Autovectorization in Julia 101

I’m trying to read up on autovectorization but I might be looking in the wrong place:
Auto-Vectorization in LLVM — LLVM 20.0.0git documentation
For one, the whole thing talks about Clang and C code, so I have doubts it’s relevant to Julia. I don’t know the LLVM compiler pipeline all that well to begin with.

If I am indeed looking in the right place and this is relevant to Julia, then I have a few questions on top of the big “what even is autovectorization doing in Julia 101”:

Many loops cannot be vectorized including loops with complicated control flow, unvectorizable types, and unvectorizable calls.

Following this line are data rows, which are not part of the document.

-- ==== Sys2Proof/Laws/State.lean ====
section
/-! SUPPORT. One lemma a field for each update of the state, so that no proof unfolds a record update. -/

namespace Sys2Proof.Machine

variable (s : State)

section
variable (r : EncRegs s.params.lw) (out : List EncOut)

@[simp] theorem putEnc_params : (s.putEnc r out).params = s.params := rfl
@[simp] theorem putEnc_enc : (s.putEnc r out).enc = r := rfl
@[simp] theorem putEnc_dec : (s.putEnc r out).dec = s.dec := rfl
@[simp] theorem putEnc_encCfgI : (s.putEnc r out).encCfgI = s.encCfgI := rfl
@[simp] theorem putEnc_encOut : (s.putEnc r out).encOut = s.encOut ++ out := rfl
@[simp] theorem putEnc_decOut : (s.putEnc r out).decOut = s.decOut := rfl
@[simp] theorem putEnc_host : (s.putEnc r out).host = s.host := rfl

end

section
variable (r : DecRegs s.params.pw) (out : List DecOut)

@[simp] theorem putDec_params : (s.putDec r out).params = s.params := rfl
@[simp] theorem putDec_enc : (s.putDec r out).enc = s.enc := rfl
@[simp] theorem putDec_dec : (s.putDec r out).dec = r := rfl
@[simp] theorem putDec_encCfgI : (s.putDec r out).encCfgI = s.encCfgI := rfl
@[simp] theorem putDec_encOut : (s.putDec r out).encOut = s.encOut := rfl
@[simp] theorem putDec_decOut : (s.putDec r out).decOut = s.decOut ++ out := rfl
@[simp] theorem putDec_host : (s.putDec r out).host = s.host := rfl

end

@[simp] theorem putDec_self : s.putDec s.dec [] = s := by
  simp [State.putDec]

@[simp] theorem applyRst_params : s.applyRst.params = s.params := rfl
@[simp] theorem applyRst_enc : s.applyRst.enc = EncRegs.reset s.params.lw := rfl
@[simp] theorem applyRst_dec : s.applyRst.dec = DecRegs.reset s.params.pw := rfl
@[simp] theorem applyRst_encCfgI : s.applyRst.encCfgI = s.encCfgI := rfl
@[simp] theorem applyRst_encOut : s.applyRst.encOut = s.encOut := rfl
@[simp] theorem applyRst_decOut : s.applyRst.decOut = s.decOut := rfl
@[simp] theorem applyRst_host : s.applyRst.host = s.host := rfl

@[simp] theorem placeToken_host (p : Port) (w : Token) :
    (placeToken s p w).host = tokenEvent s.params.lw p w :: s.host := rfl

/-- Two states that differ in ENC's registers and stream only are equal when these are. -/
theorem putEnc_inj {r r' : EncRegs s.params.lw} {out out' : List EncOut} (h : s.putEnc r out = s.putEnc r' out') :
    r = r' ∧ out = out' := by
  simpa [State.putEnc] using h

/-- Two states that differ in DEC's registers and stream only are equal when these are. -/
theorem putDec_inj {r r' : DecRegs s.params.pw} {out out' : List DecOut} (h : s.putDec r out = s.putDec r' out') :
    r = r' ∧ out = out' := by
  simpa [State.putDec] using h

end Sys2Proof.Machine
end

This seems consistent with @simd, but…

The Loop Vectorizer is able to “flatten” the IF statement in the code and generate a single stream of instructions. The Loop Vectorizer supports any control flow in the innermost loop. The innermost loop may contain complex nesting of IFs, ELSEs and even GOTOs.

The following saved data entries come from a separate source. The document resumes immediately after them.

-- ==== Sys2Proof/Tests/Slice0.lean ====
section
/-! SUPPORT. The model's own tests. Expected results are those of spec/95_test_vectors.md, whose vector is named beside
each test, or words written out from spec/30_encoding.md R67. The witnesses at the end show for each statement with
hypotheses that something meets them. -/

namespace Sys2Proof.Machine.Tests

/-- An instance with the given parameters, registers, port level and host events, nothing emitted yet. -/
def machine (p : Params) (e : EncRegs p.lw) (d : DecRegs p.pw) (cfg : BitVec (4 + p.lw)) (host : List (HostEvent p.lw)) :
    State :=
  { params := p, enc := e, dec := d, encCfgI := cfg, encOut := [], decOut := [], host := host }

/-- Registers of ENC in the order the vectors write them. -/
def encR (st : EncSt) (cfg : BitVec 20) (acc : BitVec 24) (bcnt : ByteCount) (lcnt : BitVec 17) : EncRegs 16 :=
  { st := st, cfg := cfg, acc := acc, bcnt := bcnt, lcnt := lcnt }

/-- Registers of DEC in the order the vectors write them. -/
def decR (st : DecSt) (acc : BitVec 32) (mod : BitVec 2) (pos : BitVec 32) (status : DecStatus) (errByte : Byte)
    (errPos : BitVec 32) : DecRegs 32 :=
  { st := st, acc := acc, mod := mod, pos := pos, status := status, errByte := errByte, errPos := errPos }

/-- ENC with the registers `e` and the level `cfg` on its port, DEC at reset. -/
def encAt (cfg : BitVec 20) (e : EncRegs 16) (out : List EncOut) : State :=
  { machine ⟨16, 32⟩ e (DecRegs.reset 32) cfg [] with encOut := out }

/-- DEC with the registers `d`, ENC at reset. -/
def decAt (d : DecRegs 32) (out : List DecOut) : State :=
  { machine ⟨16, 32⟩ (EncRegs.reset 16) d 0 [] with decOut := out }

/-- The outcome is the next state `t`. -/
def isNext (o : Host.Outcome State Fault Refusal) (t : State) : Bool :=
  match o with
  | .next s => decide (s = t)
  | .fault _ => false
  | .refused _ => false

/-- The outcome is a refusal for the reason `why`. -/
def isRefused (o : Host.Outcome State Fault Refusal) (why : Refusal) : Bool :=
  match o with
  | .next _ => false
  | .fault _ => false
  | .refused r => decide (r = why)

/-- One token on `enc_in`, from one pair of port level and registers to the next. -/
def encStep (cfg : BitVec 20) (e : EncRegs 16) (w : Token) (out : List EncOut) (e' : EncRegs 16) : Bool :=
  isNext (receiveToken .encIn w (encAt cfg e [])) (encAt cfg e' out)

/-- One token on `dec_in`. -/
def decStep (d : DecRegs 32) (w : Token) (out : List DecOut) (d' : DecRegs 32) : Bool :=
  isNext (receiveToken .decIn w (decAt d [])) (decAt d' out)

/-! ### WellFormed refuses an ill-formed term of each check -/

theorem test_wf_upper : Instr.wf (.decUpper 0x40) = false ∧ Instr.wf (.decUpper 0x5B) = false := by decide

theorem test_wf_lower : Instr.wf (.decLower 0x60) = false ∧ Instr.wf (.decLower 0x7B) = false := by decide

theorem test_wf_digit : Instr.wf (.decDigit 0x2F) = false ∧ Instr.wf (.decDigit 0x3A) = false := by decide

theorem test_wf_invalid : Instr.wf (.decInvalid 0x3D) = false ∧ Instr.wf (.decInvalid 0x41) = false := by decide

/-! ### Words written out from the opcode map, bit 9 first -/

theorem test_word_encStart : decode .encIn 0b0010100111 = .ok (.encStart 0xA7) := by decide

theorem test_word_encData : decode .encIn 0b0101100110 = .ok (.encData 0x66) := by decide

theorem test_word_encEnd : decode .encIn 0b1011111111 = .ok (.encEnd 0xFF) := by decide

theorem test_word_decStart : decode .decIn 0b0010000001 = .ok (.decStart 0x81) := by decide

theorem test_word_decUpper : decode .decIn 0b0101011010 = .ok (.decUpper 0x5A) := by decide

theorem test_word_decLower : decode .decIn 0b0101100001 = .ok (.decLower 0x61) := by decide

theorem test_word_decDigit : decode .decIn 0b0100111001 = .ok (.decDigit 0x39) := by decide

theorem test_word_decPlus : decode .decIn 0b0100101011 = .ok .decPlus := by decide

theorem test_word_decMinus : decode .decIn 0b0100101101 = .ok .decMinus := by decide

theorem test_word_decSlash : decode .decIn 0b0100101111 = .ok .decSlash := by decide

theorem test_word_decUnder : decode .decIn 0b0101011111 = .ok .decUnder := by decide

theorem test_word_decCr : decode .decIn 0b0100001101 = .ok .decCr := by decide

theorem test_word_decLf : decode .decIn 0b0100001010 = .ok .decLf := by decide

theorem test_word_decPad : decode .decIn 0b0100111101 = .ok .decPad := by decide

…it sounds like somewhat complex branching can be flattened. Why is @simd stricter?

The loop vectorizer uses a cost model to decide on the optimal vectorization factor and unroll factor.

Isn’t this what LoopVectorization.jl does? I assumed LLVM wasn’t doing this for us, hence our need for that package.

If I remember correctly, I think the author of LoopVectorization.jl one time on this forum said that the cost model of LLVM is simplistic and LoopVectorization.jl does a lot more for assessing the cost better

cc @Elrod